Write out the stretch of lines below that begins at the line with "theorem fields01 (h" and ends at the line with "theorem fields03 (h", including both, exactly as given and nothing more.

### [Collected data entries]
= = = = = = =
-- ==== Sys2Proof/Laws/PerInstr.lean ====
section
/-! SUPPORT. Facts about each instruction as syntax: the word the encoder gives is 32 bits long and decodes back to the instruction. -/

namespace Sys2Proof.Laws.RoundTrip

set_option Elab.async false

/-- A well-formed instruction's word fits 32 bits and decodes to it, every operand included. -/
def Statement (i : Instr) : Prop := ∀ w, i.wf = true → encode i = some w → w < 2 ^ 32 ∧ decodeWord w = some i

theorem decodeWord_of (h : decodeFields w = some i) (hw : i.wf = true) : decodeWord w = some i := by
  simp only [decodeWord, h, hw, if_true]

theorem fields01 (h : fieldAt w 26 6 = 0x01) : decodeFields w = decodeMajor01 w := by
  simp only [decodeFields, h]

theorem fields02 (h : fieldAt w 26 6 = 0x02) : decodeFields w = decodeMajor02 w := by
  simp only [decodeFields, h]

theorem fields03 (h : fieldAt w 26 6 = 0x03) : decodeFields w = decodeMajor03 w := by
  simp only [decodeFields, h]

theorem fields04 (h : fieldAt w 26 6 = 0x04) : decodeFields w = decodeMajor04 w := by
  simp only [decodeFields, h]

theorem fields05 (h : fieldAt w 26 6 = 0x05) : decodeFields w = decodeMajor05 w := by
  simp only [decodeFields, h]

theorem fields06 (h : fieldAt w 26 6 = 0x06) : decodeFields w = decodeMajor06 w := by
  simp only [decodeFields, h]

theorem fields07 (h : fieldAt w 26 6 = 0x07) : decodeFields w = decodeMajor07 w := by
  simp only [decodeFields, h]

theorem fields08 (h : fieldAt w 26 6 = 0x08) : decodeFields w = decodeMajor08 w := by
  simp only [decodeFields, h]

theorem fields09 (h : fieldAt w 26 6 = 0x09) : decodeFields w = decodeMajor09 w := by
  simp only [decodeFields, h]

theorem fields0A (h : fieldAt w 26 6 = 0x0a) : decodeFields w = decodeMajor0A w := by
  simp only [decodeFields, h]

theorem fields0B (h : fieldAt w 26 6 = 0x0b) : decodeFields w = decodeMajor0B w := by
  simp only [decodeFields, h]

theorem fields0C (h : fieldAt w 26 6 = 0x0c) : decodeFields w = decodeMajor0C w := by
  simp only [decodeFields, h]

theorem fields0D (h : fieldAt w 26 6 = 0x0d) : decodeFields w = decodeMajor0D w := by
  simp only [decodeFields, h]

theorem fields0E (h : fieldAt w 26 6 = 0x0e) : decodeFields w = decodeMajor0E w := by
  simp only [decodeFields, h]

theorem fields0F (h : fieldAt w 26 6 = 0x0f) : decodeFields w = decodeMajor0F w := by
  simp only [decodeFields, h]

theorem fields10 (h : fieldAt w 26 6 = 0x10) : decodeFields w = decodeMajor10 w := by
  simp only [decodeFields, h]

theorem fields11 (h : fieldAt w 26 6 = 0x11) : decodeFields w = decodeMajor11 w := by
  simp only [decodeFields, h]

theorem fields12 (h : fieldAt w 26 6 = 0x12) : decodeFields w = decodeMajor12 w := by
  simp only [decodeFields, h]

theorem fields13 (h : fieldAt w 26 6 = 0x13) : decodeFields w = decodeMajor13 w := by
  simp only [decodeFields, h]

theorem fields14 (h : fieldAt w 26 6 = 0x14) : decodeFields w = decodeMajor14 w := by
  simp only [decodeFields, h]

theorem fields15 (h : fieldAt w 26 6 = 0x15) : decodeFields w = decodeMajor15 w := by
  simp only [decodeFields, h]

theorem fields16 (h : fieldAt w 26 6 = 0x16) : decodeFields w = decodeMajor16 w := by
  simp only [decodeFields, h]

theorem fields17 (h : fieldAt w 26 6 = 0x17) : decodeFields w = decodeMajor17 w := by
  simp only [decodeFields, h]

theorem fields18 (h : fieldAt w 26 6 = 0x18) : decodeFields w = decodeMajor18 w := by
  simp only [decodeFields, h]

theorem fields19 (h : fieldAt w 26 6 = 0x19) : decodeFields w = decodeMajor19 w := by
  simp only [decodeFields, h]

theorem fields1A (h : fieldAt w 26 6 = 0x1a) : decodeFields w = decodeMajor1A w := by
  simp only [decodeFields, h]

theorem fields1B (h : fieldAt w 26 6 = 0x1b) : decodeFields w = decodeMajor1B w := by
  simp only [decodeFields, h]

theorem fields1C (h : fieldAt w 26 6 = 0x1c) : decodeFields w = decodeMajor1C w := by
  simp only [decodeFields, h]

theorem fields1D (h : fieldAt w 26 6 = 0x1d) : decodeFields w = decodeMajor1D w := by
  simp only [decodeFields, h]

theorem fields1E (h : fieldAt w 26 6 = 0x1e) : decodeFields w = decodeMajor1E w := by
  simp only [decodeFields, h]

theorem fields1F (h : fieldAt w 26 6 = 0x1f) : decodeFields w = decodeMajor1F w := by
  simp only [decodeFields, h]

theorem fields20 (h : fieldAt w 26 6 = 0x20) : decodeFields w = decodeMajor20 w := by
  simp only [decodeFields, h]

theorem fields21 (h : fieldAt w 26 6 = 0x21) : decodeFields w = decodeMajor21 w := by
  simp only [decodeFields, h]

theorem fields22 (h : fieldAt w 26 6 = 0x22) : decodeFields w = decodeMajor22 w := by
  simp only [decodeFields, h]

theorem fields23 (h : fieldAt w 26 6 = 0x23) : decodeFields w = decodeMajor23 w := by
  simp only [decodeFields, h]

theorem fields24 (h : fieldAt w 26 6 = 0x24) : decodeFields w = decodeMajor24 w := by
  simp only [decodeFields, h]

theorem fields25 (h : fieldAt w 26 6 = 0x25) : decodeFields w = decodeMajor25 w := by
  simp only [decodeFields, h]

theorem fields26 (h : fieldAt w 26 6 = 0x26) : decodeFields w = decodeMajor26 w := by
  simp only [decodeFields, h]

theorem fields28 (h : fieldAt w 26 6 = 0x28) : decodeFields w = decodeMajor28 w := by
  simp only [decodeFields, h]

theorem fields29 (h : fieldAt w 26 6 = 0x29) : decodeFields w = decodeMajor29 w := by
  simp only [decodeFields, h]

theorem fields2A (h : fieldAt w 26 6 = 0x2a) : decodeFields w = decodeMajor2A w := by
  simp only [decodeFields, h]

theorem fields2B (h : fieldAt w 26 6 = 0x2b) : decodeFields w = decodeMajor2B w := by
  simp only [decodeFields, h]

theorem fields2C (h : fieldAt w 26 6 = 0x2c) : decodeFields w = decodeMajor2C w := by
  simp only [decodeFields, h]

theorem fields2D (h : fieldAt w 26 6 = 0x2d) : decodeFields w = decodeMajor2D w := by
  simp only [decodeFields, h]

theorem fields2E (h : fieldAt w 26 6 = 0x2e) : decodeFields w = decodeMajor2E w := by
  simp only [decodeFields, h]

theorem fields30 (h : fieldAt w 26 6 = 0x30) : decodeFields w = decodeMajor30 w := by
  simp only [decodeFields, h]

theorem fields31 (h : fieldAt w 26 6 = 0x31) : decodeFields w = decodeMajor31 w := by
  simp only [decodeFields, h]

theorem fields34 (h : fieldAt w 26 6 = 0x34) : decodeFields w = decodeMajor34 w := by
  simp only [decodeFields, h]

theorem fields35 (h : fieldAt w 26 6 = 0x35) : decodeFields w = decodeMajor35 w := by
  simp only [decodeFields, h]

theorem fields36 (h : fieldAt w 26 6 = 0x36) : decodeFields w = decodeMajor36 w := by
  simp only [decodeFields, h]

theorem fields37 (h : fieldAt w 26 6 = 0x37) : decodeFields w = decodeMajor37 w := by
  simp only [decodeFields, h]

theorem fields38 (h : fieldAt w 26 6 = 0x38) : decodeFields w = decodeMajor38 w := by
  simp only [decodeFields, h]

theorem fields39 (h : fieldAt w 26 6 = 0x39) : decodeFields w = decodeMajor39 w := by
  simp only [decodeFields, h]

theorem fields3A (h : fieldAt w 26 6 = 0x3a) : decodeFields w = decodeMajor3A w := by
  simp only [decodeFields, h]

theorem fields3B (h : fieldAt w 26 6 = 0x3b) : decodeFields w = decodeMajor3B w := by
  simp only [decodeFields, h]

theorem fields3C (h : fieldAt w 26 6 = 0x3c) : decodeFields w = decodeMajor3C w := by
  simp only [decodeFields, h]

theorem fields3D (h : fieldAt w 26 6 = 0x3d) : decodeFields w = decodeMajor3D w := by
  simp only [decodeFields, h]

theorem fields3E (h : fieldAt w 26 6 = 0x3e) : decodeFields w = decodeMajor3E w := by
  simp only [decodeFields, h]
= = = = = = =
### [RESPONSE]
theorem fields01 (h : fieldAt w 26 6 = 0x01) : decodeFields w = decodeMajor01 w := by
  simp only [decodeFields, h]

theorem fields02 (h : fieldAt w 26 6 = 0x02) : decodeFields w = decodeMajor02 w := by
  simp only [decodeFields, h]

theorem fields03 (h : fieldAt w 26 6 = 0x03) : decodeFields w = decodeMajor03 w := by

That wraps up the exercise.